THE TASK | Lines below that hold the word "cycles" must be copied in full.

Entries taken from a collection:
■ ■ ■ ■ ■

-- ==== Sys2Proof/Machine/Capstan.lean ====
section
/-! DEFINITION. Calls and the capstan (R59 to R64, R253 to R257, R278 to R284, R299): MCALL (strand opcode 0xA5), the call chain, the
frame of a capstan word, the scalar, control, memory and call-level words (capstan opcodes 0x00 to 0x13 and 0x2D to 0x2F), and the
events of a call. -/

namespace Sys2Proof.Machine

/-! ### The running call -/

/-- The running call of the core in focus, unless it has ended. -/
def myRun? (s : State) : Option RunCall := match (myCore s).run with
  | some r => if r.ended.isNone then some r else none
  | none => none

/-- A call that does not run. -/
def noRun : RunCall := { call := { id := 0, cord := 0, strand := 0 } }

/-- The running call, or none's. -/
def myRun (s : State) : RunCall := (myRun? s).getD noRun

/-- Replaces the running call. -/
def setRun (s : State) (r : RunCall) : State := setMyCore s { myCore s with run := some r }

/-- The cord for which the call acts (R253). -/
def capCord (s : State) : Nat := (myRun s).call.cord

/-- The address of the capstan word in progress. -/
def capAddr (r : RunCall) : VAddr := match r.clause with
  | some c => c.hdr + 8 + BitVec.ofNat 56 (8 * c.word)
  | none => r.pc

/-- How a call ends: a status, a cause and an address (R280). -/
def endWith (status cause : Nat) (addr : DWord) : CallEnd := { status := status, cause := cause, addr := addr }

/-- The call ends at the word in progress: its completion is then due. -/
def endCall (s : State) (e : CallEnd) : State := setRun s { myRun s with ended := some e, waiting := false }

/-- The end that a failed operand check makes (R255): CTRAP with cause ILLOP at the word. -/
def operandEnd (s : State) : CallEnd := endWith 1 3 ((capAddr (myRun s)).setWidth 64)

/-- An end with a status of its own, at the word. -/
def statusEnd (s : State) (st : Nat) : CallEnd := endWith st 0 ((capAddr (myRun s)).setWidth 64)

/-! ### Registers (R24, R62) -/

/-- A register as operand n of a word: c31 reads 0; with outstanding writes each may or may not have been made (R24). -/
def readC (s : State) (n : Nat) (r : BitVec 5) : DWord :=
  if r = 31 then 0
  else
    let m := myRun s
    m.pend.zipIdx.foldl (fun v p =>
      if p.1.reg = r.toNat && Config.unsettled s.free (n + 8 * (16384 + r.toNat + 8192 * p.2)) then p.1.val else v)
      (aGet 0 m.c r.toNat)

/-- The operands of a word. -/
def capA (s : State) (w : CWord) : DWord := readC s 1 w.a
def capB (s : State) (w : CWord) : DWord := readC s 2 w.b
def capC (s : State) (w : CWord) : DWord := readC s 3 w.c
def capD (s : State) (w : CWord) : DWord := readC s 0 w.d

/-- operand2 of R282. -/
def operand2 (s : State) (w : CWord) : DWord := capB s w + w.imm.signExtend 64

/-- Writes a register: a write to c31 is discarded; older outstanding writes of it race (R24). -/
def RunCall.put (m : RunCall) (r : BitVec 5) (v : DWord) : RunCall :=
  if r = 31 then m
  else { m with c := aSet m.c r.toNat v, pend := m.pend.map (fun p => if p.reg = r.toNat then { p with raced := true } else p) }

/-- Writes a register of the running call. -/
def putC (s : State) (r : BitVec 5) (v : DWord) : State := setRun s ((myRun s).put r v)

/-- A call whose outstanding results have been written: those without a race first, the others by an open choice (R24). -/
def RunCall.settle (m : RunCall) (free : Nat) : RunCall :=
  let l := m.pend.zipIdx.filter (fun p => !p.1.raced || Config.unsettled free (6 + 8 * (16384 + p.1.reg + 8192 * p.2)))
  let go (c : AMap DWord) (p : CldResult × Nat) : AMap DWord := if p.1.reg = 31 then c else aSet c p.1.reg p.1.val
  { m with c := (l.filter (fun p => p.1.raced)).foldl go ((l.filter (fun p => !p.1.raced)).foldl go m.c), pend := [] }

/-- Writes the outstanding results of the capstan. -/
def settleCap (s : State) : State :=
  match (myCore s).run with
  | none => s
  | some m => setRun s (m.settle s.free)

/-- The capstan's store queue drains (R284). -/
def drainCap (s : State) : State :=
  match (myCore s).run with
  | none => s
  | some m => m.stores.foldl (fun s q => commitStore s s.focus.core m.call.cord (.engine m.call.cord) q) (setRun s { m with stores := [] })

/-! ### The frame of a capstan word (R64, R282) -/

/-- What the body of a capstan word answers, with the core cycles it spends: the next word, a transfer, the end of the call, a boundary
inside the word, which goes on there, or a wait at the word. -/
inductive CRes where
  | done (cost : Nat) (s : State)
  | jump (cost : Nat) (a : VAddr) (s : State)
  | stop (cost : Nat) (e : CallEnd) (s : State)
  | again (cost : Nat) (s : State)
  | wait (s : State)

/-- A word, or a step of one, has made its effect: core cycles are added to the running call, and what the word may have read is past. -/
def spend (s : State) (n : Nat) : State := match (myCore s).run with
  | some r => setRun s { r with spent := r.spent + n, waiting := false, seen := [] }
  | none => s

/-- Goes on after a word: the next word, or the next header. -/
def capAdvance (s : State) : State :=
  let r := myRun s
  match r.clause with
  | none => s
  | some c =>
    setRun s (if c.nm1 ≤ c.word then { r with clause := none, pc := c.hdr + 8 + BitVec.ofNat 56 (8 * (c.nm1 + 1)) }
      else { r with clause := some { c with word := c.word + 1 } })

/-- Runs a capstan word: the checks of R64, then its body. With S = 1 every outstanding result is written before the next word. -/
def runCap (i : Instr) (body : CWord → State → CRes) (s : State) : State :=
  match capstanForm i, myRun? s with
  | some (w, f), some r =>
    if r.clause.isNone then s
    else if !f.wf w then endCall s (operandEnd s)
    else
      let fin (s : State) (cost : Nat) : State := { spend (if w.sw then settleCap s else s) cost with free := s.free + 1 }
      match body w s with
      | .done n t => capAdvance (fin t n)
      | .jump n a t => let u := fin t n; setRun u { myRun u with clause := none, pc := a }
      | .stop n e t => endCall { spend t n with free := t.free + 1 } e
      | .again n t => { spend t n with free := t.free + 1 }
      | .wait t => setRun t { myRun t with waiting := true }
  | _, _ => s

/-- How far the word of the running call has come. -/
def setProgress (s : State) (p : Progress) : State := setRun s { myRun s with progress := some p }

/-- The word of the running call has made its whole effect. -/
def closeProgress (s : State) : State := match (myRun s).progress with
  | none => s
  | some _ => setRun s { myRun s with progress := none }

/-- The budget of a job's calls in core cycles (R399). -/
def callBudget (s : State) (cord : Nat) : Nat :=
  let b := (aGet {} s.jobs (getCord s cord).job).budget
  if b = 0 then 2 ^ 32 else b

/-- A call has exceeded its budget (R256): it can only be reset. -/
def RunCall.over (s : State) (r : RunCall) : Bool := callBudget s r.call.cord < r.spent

■ ■ ■ ■ ■

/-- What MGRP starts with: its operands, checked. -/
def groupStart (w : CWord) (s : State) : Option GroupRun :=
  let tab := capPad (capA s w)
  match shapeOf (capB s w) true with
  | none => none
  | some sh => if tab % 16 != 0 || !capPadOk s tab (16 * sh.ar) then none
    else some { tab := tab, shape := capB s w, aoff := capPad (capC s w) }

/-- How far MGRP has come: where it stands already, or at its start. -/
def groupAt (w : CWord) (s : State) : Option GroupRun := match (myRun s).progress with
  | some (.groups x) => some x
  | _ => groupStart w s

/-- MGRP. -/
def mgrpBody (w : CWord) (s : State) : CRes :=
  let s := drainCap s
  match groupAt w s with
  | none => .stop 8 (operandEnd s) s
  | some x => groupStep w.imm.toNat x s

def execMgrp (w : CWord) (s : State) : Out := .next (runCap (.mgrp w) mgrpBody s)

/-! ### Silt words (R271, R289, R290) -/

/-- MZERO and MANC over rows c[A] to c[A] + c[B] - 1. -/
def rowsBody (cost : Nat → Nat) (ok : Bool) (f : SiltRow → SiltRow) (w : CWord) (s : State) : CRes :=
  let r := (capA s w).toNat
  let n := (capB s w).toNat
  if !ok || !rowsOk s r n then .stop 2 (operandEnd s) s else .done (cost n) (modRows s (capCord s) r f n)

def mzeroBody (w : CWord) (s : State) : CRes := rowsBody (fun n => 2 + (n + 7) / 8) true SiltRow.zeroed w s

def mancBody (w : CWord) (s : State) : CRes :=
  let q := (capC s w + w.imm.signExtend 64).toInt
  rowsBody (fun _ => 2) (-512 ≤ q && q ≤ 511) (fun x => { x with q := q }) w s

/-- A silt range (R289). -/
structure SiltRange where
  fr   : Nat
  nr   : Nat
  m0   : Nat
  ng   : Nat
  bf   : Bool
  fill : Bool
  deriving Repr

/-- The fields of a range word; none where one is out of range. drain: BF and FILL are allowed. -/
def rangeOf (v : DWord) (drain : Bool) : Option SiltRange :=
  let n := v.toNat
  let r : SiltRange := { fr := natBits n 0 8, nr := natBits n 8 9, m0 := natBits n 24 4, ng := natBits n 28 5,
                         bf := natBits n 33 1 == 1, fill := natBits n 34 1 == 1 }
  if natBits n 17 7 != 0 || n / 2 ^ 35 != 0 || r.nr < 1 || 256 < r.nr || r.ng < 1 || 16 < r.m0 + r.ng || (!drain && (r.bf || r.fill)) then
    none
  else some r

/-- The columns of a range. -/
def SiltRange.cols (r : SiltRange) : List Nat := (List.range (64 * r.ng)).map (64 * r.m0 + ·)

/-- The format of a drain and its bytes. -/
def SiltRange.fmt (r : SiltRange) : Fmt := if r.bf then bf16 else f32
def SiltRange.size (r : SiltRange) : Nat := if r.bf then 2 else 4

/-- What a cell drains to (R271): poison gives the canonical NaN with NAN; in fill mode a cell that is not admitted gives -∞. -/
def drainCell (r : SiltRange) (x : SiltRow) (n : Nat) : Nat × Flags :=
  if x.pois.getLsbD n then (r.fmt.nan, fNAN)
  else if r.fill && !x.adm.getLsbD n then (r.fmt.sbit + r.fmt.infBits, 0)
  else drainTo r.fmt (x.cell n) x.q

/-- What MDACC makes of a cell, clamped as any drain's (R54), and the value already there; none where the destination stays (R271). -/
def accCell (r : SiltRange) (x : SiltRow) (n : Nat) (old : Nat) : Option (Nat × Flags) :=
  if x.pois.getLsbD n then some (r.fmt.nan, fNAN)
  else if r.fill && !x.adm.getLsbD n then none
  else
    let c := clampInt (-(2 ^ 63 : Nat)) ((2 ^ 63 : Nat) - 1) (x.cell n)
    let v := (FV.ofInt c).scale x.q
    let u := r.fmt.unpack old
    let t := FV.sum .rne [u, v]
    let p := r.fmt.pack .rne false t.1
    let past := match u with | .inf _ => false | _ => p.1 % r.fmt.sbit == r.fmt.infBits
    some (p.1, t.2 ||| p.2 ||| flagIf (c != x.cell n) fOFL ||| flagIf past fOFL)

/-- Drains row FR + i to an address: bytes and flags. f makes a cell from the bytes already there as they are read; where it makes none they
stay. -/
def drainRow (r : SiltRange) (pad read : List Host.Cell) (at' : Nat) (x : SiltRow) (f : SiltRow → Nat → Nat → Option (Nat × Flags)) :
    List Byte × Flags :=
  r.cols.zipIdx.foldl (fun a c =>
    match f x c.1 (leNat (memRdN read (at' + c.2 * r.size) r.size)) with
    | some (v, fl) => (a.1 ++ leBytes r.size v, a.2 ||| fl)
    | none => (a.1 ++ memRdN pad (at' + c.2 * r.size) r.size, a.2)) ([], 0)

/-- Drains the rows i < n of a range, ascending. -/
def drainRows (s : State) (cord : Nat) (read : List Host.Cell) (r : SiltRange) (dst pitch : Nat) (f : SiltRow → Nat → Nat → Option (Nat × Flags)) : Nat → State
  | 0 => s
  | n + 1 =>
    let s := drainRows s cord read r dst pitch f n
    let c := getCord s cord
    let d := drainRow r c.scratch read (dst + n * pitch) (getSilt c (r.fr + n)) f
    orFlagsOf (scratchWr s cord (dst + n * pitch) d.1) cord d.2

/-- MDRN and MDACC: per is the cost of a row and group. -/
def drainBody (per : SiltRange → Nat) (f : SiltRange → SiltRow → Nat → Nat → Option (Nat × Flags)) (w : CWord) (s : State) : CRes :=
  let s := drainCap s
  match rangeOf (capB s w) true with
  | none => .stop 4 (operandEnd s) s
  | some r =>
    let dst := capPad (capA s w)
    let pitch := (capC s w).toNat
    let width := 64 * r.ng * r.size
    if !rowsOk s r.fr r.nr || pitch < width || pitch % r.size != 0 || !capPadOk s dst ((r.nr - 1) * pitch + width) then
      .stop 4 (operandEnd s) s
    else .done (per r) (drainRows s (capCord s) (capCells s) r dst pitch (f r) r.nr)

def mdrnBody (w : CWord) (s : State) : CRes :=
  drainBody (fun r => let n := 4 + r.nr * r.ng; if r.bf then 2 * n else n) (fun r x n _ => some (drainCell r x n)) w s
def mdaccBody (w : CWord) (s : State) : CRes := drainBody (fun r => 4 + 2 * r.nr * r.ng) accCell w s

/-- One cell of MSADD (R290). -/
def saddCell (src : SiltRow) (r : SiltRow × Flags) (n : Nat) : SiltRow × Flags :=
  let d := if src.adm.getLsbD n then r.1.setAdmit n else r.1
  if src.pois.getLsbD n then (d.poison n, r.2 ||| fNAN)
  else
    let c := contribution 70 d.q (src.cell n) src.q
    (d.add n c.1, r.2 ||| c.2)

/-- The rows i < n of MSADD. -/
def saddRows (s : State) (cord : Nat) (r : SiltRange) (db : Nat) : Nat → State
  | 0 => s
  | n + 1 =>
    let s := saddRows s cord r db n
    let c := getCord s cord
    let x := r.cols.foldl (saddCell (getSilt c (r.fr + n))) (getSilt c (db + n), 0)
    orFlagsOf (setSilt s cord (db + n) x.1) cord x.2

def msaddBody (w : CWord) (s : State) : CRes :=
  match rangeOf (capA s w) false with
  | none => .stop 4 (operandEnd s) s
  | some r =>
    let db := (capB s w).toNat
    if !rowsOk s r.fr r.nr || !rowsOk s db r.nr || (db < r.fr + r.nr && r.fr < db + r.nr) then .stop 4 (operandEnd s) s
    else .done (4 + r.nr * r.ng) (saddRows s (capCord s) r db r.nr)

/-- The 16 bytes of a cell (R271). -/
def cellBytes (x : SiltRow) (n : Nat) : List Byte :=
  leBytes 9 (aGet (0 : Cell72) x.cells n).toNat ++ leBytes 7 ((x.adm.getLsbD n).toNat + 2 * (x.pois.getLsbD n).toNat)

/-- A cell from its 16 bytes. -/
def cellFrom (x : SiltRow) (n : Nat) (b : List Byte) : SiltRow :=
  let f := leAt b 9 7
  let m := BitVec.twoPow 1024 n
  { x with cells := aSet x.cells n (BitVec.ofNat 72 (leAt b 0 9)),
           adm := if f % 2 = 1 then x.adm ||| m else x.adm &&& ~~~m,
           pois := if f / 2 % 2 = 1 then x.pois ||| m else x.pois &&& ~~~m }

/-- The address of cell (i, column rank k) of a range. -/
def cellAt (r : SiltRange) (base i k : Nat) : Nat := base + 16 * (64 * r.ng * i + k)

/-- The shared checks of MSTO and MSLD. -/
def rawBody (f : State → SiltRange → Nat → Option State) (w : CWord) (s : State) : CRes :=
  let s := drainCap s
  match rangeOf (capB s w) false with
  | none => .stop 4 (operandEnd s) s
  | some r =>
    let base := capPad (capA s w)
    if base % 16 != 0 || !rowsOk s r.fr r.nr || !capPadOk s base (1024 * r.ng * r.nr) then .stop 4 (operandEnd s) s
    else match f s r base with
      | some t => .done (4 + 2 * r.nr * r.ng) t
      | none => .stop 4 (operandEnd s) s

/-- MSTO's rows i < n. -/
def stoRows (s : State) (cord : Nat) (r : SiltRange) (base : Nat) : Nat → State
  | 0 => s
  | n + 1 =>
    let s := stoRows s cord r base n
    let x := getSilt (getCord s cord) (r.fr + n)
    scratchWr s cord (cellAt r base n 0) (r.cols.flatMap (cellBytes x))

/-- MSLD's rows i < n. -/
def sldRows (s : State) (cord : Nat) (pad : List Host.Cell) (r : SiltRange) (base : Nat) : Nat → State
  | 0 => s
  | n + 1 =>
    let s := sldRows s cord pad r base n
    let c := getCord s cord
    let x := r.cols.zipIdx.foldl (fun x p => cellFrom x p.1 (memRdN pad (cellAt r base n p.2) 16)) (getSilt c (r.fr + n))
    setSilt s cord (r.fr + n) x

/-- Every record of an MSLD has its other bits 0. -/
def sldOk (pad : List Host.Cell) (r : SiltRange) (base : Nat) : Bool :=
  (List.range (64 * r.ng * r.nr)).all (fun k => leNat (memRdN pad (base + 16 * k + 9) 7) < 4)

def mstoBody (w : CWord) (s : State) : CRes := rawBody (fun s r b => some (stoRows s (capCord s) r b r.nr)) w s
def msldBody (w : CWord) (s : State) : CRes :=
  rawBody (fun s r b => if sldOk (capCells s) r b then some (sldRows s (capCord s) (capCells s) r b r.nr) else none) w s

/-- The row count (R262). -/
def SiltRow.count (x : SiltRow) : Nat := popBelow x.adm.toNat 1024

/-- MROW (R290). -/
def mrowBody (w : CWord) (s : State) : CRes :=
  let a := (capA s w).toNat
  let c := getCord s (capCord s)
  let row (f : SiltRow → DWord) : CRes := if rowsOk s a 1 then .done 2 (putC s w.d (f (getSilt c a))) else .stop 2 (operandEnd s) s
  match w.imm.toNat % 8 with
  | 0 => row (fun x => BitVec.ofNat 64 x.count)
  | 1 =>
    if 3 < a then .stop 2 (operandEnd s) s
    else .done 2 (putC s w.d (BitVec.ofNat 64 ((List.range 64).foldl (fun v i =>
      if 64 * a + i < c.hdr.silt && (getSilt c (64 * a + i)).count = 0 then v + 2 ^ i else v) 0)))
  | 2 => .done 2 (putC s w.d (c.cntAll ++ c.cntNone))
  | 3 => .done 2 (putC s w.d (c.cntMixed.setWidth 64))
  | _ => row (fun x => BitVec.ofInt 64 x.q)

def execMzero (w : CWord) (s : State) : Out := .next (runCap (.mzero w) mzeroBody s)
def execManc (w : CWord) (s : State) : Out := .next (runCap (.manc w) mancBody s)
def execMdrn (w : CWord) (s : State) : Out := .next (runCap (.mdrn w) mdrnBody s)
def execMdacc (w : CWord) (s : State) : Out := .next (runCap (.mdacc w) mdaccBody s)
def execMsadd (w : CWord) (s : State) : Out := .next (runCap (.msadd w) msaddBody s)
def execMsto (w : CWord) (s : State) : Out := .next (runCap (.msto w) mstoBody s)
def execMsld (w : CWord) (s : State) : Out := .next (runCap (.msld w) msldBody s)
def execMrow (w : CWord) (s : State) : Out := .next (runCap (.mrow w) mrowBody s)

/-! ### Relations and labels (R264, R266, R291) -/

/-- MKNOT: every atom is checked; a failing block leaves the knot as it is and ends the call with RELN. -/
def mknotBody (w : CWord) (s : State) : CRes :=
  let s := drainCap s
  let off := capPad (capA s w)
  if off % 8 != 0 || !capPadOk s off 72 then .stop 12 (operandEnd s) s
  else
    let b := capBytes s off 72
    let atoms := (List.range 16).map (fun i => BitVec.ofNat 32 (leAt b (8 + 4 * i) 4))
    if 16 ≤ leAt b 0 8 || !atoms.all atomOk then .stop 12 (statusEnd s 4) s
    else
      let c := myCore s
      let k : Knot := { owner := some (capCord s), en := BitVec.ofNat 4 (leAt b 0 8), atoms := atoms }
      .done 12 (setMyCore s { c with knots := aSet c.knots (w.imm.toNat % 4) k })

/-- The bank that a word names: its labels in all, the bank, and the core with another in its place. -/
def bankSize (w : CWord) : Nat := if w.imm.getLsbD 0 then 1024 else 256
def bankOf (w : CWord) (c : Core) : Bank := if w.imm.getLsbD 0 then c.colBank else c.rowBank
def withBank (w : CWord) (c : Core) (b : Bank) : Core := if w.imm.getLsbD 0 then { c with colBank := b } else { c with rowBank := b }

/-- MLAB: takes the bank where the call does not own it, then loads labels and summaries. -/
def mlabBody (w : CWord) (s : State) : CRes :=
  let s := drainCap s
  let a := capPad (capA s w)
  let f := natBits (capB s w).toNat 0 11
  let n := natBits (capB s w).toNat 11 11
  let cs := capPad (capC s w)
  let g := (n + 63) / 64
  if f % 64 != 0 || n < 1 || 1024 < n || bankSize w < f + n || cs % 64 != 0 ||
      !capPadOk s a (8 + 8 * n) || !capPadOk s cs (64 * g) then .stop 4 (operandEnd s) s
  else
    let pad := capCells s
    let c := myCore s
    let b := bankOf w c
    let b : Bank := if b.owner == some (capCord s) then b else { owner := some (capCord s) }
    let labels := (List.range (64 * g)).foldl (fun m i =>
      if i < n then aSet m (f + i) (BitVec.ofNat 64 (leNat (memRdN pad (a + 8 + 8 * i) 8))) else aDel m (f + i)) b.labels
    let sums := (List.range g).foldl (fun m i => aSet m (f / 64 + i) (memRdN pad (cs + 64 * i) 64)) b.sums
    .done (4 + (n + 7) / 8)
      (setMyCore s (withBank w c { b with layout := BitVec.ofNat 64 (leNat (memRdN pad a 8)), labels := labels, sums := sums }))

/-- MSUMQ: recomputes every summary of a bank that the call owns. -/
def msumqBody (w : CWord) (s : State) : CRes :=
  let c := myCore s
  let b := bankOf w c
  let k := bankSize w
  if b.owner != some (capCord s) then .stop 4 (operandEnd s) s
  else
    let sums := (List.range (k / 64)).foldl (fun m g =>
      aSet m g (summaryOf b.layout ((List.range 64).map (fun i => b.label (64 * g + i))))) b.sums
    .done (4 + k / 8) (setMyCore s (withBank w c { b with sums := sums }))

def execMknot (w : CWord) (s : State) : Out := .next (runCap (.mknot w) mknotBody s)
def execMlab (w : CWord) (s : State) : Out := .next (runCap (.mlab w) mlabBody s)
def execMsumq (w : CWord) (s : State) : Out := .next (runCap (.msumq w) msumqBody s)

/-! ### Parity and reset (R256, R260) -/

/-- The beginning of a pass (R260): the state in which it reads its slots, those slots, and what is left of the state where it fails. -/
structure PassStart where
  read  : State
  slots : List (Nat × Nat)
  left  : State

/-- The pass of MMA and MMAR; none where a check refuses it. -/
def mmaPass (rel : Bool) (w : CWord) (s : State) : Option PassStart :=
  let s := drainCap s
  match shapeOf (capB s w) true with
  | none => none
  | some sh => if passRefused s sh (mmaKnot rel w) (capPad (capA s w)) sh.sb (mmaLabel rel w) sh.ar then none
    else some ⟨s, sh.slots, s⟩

■ ■ ■ ■ ■

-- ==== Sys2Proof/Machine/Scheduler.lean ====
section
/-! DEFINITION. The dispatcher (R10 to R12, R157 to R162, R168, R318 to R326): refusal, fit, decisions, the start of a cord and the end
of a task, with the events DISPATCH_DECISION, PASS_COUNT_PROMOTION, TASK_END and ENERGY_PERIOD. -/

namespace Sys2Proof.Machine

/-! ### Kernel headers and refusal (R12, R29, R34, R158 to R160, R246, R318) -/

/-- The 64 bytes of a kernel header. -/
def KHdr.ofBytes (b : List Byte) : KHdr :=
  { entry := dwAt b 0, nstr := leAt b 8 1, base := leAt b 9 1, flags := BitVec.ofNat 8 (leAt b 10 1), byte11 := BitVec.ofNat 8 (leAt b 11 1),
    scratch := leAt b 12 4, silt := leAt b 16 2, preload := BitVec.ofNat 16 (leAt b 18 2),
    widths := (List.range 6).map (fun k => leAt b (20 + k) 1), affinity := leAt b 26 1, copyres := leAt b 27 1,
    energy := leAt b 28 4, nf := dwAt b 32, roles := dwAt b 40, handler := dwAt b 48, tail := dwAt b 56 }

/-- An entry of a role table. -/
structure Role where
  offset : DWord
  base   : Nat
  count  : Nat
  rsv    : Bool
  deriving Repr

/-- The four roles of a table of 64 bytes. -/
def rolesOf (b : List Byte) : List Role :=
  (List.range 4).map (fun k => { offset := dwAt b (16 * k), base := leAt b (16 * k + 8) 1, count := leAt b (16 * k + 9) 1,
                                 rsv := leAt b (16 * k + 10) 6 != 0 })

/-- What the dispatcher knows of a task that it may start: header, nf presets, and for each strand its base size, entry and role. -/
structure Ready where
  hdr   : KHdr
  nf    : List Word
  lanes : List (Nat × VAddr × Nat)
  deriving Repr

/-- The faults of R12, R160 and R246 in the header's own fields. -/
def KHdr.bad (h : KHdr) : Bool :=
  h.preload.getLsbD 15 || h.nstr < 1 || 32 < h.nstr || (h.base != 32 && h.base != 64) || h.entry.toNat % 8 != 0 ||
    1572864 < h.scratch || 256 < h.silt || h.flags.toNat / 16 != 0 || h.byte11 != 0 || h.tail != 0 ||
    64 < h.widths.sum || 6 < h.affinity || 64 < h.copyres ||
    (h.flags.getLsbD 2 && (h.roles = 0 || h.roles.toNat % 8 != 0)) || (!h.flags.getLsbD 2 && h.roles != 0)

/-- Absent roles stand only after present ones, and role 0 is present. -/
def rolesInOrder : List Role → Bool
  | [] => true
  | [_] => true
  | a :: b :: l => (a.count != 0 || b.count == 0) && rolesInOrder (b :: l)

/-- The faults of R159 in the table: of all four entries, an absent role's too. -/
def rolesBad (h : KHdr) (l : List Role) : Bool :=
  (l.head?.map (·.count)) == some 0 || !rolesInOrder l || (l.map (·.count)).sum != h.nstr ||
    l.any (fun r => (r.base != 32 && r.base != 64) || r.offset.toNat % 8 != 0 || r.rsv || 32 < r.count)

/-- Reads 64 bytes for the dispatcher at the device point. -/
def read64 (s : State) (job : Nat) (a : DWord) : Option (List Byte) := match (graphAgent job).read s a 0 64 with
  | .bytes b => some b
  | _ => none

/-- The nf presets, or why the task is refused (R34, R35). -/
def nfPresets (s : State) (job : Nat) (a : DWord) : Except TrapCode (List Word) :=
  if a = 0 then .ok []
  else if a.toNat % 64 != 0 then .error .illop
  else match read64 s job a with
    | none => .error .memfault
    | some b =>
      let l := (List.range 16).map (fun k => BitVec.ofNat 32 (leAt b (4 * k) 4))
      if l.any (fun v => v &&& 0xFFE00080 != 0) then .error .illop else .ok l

■ ■ ■ ■ ■

WRITTEN RESPONSE |
/-- What the body of a capstan word answers, with the core cycles it spends: the next word, a transfer, the end of the call, a boundary
/-- A word, or a step of one, has made its effect: core cycles are added to the running call, and what the word may have read is past. -/
/-- The budget of a job's calls in core cycles (R399). -/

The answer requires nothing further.